ACTIVITY » Each line from the first down to the one containing "cause).key = s.key := rfl" should be returned exactly as it appears below.

PROVIDED DATA »
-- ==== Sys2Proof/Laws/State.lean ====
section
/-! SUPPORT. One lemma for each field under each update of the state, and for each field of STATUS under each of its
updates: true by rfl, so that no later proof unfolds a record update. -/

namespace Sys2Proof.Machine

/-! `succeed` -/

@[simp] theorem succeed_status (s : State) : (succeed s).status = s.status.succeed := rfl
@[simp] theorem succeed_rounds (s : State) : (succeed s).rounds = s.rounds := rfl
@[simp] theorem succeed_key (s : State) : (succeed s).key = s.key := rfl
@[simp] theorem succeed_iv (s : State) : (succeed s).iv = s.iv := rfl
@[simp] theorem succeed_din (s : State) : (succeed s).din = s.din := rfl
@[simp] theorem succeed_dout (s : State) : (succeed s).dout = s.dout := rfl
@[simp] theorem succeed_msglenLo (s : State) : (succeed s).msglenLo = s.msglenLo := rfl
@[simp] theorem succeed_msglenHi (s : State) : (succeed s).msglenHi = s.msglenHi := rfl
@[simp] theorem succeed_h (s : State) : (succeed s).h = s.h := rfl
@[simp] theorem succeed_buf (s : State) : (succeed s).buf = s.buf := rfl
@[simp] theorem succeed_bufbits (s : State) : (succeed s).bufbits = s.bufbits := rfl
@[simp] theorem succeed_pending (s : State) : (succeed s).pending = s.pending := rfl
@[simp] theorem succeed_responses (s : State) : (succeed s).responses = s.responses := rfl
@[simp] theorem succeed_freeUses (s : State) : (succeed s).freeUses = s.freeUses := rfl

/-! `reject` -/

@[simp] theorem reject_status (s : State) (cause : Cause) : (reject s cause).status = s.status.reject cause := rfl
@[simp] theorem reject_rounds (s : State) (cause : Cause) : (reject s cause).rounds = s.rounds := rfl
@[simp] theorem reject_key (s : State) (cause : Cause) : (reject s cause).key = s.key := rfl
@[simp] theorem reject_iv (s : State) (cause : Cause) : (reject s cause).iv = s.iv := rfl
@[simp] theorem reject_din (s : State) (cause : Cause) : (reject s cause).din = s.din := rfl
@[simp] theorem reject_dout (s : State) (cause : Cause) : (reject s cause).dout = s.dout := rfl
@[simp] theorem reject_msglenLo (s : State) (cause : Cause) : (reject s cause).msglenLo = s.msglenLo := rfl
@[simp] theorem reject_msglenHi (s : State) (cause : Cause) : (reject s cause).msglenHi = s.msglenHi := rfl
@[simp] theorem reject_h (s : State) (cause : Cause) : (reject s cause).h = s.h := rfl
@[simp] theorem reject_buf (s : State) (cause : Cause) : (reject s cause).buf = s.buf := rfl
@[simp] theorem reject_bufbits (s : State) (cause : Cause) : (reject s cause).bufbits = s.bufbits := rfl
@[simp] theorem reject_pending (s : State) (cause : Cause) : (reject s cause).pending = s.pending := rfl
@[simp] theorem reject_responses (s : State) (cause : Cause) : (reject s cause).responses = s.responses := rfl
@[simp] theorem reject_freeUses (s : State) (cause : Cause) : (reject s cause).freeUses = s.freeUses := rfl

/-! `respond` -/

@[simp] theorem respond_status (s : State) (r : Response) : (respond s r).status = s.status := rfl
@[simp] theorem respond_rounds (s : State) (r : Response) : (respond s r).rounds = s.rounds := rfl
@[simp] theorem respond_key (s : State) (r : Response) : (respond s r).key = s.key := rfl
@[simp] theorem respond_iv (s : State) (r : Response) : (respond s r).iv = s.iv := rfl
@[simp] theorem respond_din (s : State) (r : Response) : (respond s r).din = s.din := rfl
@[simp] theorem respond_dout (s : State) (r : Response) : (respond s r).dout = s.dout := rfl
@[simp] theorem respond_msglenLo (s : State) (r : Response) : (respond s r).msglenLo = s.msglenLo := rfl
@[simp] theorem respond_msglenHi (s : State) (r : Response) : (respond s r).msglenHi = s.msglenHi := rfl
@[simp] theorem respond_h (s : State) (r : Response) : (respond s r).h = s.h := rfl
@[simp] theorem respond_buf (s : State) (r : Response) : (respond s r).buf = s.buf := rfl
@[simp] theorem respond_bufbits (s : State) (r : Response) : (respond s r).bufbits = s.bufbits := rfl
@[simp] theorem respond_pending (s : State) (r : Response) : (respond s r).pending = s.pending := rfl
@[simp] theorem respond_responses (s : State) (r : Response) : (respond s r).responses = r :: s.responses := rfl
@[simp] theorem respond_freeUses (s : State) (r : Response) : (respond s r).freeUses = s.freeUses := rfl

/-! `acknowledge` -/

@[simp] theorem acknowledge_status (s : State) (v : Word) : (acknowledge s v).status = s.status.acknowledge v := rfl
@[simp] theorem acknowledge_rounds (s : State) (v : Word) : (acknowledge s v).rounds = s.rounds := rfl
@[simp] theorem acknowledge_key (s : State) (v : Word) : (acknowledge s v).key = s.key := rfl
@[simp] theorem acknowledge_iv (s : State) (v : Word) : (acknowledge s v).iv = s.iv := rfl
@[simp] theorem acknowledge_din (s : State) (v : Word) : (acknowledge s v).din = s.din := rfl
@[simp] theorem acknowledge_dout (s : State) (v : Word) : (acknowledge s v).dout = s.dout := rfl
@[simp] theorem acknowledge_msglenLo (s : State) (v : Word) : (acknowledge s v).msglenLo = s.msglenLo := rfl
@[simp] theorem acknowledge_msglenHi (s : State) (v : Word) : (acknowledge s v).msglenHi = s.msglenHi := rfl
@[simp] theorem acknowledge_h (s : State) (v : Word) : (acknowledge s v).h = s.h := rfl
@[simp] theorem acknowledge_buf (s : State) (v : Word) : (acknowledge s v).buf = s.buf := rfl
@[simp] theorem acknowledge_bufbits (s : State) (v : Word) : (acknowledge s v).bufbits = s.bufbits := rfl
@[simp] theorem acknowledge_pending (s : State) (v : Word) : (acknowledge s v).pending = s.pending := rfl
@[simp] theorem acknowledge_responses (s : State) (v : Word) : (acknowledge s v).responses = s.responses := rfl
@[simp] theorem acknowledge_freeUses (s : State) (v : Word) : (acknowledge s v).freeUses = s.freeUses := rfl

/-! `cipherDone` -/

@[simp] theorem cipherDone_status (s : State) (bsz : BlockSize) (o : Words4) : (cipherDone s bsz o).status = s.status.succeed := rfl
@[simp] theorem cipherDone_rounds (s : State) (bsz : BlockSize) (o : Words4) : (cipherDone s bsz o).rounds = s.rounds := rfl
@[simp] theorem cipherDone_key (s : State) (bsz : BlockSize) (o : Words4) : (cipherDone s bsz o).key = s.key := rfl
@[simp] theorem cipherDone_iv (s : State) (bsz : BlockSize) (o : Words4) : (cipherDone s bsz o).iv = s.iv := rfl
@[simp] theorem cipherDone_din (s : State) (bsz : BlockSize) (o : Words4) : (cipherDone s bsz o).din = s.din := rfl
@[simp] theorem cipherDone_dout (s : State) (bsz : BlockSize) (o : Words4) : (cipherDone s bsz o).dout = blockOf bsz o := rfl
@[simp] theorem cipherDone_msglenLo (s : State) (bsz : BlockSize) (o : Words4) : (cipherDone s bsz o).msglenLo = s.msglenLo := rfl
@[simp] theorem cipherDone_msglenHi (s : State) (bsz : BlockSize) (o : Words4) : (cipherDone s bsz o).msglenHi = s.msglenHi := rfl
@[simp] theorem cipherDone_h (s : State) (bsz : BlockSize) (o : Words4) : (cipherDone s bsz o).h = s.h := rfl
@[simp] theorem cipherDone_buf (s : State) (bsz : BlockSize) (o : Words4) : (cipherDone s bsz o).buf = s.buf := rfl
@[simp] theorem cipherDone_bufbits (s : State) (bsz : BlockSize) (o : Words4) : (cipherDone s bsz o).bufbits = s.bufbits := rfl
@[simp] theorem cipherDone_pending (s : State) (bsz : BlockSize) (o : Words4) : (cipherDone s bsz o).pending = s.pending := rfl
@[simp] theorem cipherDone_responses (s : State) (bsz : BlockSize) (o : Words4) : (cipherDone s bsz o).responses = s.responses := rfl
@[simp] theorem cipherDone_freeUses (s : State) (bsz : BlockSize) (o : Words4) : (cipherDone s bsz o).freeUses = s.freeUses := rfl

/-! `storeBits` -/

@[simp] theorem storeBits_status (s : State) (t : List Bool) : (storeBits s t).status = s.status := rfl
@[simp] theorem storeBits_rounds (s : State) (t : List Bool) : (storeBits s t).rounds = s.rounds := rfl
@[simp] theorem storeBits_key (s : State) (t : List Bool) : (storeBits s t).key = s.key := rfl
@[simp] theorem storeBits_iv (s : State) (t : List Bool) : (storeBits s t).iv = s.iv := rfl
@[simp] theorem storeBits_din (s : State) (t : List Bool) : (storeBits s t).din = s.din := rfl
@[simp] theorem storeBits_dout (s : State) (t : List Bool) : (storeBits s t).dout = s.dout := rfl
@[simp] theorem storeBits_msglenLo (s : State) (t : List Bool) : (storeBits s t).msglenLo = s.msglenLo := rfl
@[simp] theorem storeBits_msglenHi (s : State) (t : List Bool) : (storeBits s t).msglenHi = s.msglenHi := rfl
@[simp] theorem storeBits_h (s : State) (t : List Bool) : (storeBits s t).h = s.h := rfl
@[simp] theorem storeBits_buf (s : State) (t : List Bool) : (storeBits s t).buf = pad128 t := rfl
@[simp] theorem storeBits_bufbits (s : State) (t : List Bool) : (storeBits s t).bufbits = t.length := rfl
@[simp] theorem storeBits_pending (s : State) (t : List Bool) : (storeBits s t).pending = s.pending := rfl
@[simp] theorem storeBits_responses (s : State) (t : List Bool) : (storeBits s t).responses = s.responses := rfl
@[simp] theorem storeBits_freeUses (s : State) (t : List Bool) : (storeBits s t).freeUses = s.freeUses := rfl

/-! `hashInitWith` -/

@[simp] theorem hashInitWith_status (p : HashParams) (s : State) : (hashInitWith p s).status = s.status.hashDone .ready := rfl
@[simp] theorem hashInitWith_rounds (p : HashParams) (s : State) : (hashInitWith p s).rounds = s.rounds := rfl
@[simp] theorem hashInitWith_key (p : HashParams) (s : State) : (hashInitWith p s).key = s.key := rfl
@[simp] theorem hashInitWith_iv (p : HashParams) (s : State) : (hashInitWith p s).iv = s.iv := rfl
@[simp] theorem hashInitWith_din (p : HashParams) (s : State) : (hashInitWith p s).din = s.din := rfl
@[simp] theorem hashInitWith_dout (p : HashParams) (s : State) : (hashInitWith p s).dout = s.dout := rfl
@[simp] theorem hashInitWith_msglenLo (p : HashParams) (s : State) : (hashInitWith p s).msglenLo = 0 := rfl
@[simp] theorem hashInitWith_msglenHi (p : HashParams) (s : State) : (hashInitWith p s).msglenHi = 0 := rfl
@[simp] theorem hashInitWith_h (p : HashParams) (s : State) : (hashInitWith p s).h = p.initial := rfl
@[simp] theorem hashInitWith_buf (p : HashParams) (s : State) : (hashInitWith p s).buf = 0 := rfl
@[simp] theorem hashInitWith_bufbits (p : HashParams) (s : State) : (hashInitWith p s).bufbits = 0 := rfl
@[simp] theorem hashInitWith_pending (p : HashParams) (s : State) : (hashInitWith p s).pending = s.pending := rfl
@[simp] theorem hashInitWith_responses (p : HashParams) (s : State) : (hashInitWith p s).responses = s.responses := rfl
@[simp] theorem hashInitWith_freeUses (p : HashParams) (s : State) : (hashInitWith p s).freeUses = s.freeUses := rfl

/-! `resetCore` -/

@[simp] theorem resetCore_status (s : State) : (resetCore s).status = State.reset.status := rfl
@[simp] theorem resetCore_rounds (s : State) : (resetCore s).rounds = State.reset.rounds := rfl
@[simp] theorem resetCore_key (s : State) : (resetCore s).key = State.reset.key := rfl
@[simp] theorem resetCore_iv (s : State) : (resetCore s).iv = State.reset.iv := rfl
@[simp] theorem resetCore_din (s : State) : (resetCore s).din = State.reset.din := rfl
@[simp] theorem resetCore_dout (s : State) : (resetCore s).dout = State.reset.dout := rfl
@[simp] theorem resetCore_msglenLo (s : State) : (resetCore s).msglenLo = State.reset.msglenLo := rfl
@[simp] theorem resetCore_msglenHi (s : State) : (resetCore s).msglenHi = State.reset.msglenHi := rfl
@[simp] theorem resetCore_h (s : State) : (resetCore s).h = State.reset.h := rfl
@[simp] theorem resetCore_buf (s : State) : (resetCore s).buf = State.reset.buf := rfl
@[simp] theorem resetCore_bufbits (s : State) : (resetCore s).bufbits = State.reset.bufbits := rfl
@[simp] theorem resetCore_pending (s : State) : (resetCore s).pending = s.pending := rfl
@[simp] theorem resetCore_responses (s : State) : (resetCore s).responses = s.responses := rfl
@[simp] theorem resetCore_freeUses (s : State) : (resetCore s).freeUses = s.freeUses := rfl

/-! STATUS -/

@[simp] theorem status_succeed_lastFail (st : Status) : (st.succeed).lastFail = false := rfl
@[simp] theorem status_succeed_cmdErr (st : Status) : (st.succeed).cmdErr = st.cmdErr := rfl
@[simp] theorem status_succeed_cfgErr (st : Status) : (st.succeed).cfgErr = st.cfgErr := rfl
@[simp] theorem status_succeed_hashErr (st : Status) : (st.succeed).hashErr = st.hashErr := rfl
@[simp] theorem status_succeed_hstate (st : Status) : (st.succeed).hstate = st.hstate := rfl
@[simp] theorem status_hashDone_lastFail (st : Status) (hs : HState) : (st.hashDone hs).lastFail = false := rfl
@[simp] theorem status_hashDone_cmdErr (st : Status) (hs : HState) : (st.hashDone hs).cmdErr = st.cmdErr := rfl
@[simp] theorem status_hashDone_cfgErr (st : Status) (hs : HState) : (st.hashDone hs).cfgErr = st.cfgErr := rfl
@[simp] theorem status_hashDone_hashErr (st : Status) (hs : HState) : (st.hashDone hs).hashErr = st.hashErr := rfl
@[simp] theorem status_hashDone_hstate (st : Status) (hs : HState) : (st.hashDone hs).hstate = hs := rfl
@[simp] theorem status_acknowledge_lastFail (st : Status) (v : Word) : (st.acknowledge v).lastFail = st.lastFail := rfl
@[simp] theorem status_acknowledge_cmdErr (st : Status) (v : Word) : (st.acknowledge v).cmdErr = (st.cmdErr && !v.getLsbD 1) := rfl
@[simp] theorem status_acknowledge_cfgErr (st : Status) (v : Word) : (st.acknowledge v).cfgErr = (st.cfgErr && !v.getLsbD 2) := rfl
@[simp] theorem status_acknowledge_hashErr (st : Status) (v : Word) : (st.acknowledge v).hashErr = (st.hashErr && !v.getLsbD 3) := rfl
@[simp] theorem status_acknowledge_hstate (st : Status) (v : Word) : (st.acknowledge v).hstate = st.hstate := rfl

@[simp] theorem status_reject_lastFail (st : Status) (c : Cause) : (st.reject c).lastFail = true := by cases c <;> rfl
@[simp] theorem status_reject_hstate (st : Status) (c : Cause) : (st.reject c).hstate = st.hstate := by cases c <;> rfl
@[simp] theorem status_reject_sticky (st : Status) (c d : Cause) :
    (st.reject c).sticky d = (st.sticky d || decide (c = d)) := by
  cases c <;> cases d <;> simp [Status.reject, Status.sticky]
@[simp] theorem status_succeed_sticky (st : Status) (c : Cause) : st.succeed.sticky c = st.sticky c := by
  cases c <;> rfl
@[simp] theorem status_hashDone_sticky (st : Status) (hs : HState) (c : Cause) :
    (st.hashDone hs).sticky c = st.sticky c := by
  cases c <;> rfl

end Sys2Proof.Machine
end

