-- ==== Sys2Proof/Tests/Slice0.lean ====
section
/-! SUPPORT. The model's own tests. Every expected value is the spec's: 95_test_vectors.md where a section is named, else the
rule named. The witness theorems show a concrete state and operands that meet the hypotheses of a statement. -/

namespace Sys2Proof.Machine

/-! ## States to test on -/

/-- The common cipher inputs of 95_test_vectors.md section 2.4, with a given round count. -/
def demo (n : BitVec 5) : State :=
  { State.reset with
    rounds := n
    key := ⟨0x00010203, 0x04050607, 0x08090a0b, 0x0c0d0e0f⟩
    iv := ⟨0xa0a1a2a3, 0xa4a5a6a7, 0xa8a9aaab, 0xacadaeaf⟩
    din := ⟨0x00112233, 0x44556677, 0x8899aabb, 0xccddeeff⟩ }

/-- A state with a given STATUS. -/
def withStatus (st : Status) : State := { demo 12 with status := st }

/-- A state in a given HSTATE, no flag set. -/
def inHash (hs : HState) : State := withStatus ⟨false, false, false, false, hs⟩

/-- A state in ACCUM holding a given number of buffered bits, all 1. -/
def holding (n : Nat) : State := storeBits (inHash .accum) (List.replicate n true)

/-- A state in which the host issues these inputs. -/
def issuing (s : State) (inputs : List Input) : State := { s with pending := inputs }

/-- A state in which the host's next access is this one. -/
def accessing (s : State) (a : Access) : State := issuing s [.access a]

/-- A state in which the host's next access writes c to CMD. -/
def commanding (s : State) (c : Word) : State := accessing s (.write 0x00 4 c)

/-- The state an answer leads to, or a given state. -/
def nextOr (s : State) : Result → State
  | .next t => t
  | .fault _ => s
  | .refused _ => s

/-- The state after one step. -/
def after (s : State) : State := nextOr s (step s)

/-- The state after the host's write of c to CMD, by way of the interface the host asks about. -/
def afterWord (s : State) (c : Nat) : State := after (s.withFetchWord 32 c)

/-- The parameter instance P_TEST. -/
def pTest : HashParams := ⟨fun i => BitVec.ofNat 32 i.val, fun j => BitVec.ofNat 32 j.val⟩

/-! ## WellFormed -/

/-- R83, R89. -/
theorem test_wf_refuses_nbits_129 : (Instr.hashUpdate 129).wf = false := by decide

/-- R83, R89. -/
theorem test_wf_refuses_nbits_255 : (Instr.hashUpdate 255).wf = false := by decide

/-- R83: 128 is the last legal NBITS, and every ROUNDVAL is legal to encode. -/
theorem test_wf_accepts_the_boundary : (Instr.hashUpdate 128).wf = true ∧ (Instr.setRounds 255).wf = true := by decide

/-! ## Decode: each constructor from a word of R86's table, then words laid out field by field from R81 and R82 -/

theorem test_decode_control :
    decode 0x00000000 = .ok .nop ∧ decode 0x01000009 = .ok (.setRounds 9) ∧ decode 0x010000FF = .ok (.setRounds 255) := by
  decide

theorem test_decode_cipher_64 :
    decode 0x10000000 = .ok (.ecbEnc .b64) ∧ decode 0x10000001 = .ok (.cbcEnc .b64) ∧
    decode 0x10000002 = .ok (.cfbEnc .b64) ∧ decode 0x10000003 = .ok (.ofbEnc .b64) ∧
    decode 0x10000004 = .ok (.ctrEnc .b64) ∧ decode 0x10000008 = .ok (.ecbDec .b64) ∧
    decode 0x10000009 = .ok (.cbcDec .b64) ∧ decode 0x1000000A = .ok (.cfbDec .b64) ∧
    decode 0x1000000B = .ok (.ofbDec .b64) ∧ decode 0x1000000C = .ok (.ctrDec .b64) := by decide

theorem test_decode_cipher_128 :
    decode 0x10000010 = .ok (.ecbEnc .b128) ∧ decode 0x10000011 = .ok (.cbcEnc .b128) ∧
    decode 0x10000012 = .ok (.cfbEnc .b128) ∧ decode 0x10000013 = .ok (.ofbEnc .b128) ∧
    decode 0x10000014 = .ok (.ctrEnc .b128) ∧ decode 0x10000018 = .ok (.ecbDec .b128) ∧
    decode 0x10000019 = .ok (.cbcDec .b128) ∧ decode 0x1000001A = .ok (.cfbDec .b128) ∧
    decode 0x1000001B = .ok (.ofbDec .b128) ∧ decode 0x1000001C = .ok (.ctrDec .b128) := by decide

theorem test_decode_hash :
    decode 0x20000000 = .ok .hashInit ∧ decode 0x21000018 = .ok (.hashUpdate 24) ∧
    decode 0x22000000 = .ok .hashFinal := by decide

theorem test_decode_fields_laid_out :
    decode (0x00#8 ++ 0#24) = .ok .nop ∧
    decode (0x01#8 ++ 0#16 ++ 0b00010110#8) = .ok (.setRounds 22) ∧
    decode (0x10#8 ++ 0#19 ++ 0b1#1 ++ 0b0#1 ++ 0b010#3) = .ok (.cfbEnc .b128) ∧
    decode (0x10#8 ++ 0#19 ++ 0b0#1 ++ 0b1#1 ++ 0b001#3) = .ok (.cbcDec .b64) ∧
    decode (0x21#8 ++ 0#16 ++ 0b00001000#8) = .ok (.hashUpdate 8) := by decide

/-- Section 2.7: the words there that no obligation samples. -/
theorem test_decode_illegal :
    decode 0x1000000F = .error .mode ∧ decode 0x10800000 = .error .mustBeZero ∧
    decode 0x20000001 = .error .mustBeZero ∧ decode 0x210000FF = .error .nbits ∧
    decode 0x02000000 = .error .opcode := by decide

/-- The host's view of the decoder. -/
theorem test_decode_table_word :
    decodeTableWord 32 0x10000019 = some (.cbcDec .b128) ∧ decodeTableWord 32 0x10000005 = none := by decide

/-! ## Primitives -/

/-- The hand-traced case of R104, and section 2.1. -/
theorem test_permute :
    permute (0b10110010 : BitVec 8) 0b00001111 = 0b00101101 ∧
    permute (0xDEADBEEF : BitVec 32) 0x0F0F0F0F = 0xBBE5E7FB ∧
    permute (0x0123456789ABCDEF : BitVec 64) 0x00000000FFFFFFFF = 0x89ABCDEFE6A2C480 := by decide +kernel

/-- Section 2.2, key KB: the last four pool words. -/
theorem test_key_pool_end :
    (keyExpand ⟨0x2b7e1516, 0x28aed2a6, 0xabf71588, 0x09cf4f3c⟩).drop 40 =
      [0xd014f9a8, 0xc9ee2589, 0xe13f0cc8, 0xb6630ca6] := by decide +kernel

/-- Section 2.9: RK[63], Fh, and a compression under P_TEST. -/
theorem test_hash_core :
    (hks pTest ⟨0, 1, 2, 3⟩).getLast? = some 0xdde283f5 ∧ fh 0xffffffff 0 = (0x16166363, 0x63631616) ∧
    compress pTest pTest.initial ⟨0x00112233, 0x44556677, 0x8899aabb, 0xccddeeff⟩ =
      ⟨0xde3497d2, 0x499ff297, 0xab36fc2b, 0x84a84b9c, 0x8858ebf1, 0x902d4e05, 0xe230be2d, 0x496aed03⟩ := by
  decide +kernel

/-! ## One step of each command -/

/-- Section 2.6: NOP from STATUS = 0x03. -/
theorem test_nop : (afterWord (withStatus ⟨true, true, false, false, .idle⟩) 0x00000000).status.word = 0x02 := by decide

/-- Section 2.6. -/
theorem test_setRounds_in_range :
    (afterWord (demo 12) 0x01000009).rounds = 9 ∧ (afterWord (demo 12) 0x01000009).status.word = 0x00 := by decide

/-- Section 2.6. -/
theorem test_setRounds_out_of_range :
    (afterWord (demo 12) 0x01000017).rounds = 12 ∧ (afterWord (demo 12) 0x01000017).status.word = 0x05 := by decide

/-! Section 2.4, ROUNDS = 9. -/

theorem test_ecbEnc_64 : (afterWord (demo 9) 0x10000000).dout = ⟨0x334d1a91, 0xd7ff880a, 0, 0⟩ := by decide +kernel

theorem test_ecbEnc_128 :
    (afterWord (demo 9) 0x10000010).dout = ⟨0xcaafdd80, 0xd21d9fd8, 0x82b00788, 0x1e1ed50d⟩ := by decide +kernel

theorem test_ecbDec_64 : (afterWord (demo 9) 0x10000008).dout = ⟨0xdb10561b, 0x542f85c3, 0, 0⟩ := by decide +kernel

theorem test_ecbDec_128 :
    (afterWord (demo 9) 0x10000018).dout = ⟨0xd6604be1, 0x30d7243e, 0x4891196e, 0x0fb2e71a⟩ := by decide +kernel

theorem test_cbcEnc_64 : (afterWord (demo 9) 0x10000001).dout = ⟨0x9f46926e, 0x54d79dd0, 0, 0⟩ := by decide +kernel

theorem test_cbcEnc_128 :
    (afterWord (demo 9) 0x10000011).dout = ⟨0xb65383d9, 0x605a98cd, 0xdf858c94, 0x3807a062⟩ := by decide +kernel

ANSWER TO THE PROBLEM »
-- ==== Sys2Proof/Laws/State.lean ====
section
/-! SUPPORT. One lemma for each field under each update of the state, and for each field of STATUS under each of its
updates: true by rfl, so that no later proof unfolds a record update. -/

namespace Sys2Proof.Machine

/-! `succeed` -/

@[simp] theorem succeed_status (s : State) : (succeed s).status = s.status.succeed := rfl
@[simp] theorem succeed_rounds (s : State) : (succeed s).rounds = s.rounds := rfl
@[simp] theorem succeed_key (s : State) : (succeed s).key = s.key := rfl
@[simp] theorem succeed_iv (s : State) : (succeed s).iv = s.iv := rfl
@[simp] theorem succeed_din (s : State) : (succeed s).din = s.din := rfl
@[simp] theorem succeed_dout (s : State) : (succeed s).dout = s.dout := rfl
@[simp] theorem succeed_msglenLo (s : State) : (succeed s).msglenLo = s.msglenLo := rfl
@[simp] theorem succeed_msglenHi (s : State) : (succeed s).msglenHi = s.msglenHi := rfl
@[simp] theorem succeed_h (s : State) : (succeed s).h = s.h := rfl
@[simp] theorem succeed_buf (s : State) : (succeed s).buf = s.buf := rfl
@[simp] theorem succeed_bufbits (s : State) : (succeed s).bufbits = s.bufbits := rfl
@[simp] theorem succeed_pending (s : State) : (succeed s).pending = s.pending := rfl
@[simp] theorem succeed_responses (s : State) : (succeed s).responses = s.responses := rfl
@[simp] theorem succeed_freeUses (s : State) : (succeed s).freeUses = s.freeUses := rfl

/-! `reject` -/

@[simp] theorem reject_status (s : State) (cause : Cause) : (reject s cause).status = s.status.reject cause := rfl
@[simp] theorem reject_rounds (s : State) (cause : Cause) : (reject s cause).rounds = s.rounds := rfl
@[simp] theorem reject_key (s : State) (cause : Cause) : (reject s cause).key = s.key := rfl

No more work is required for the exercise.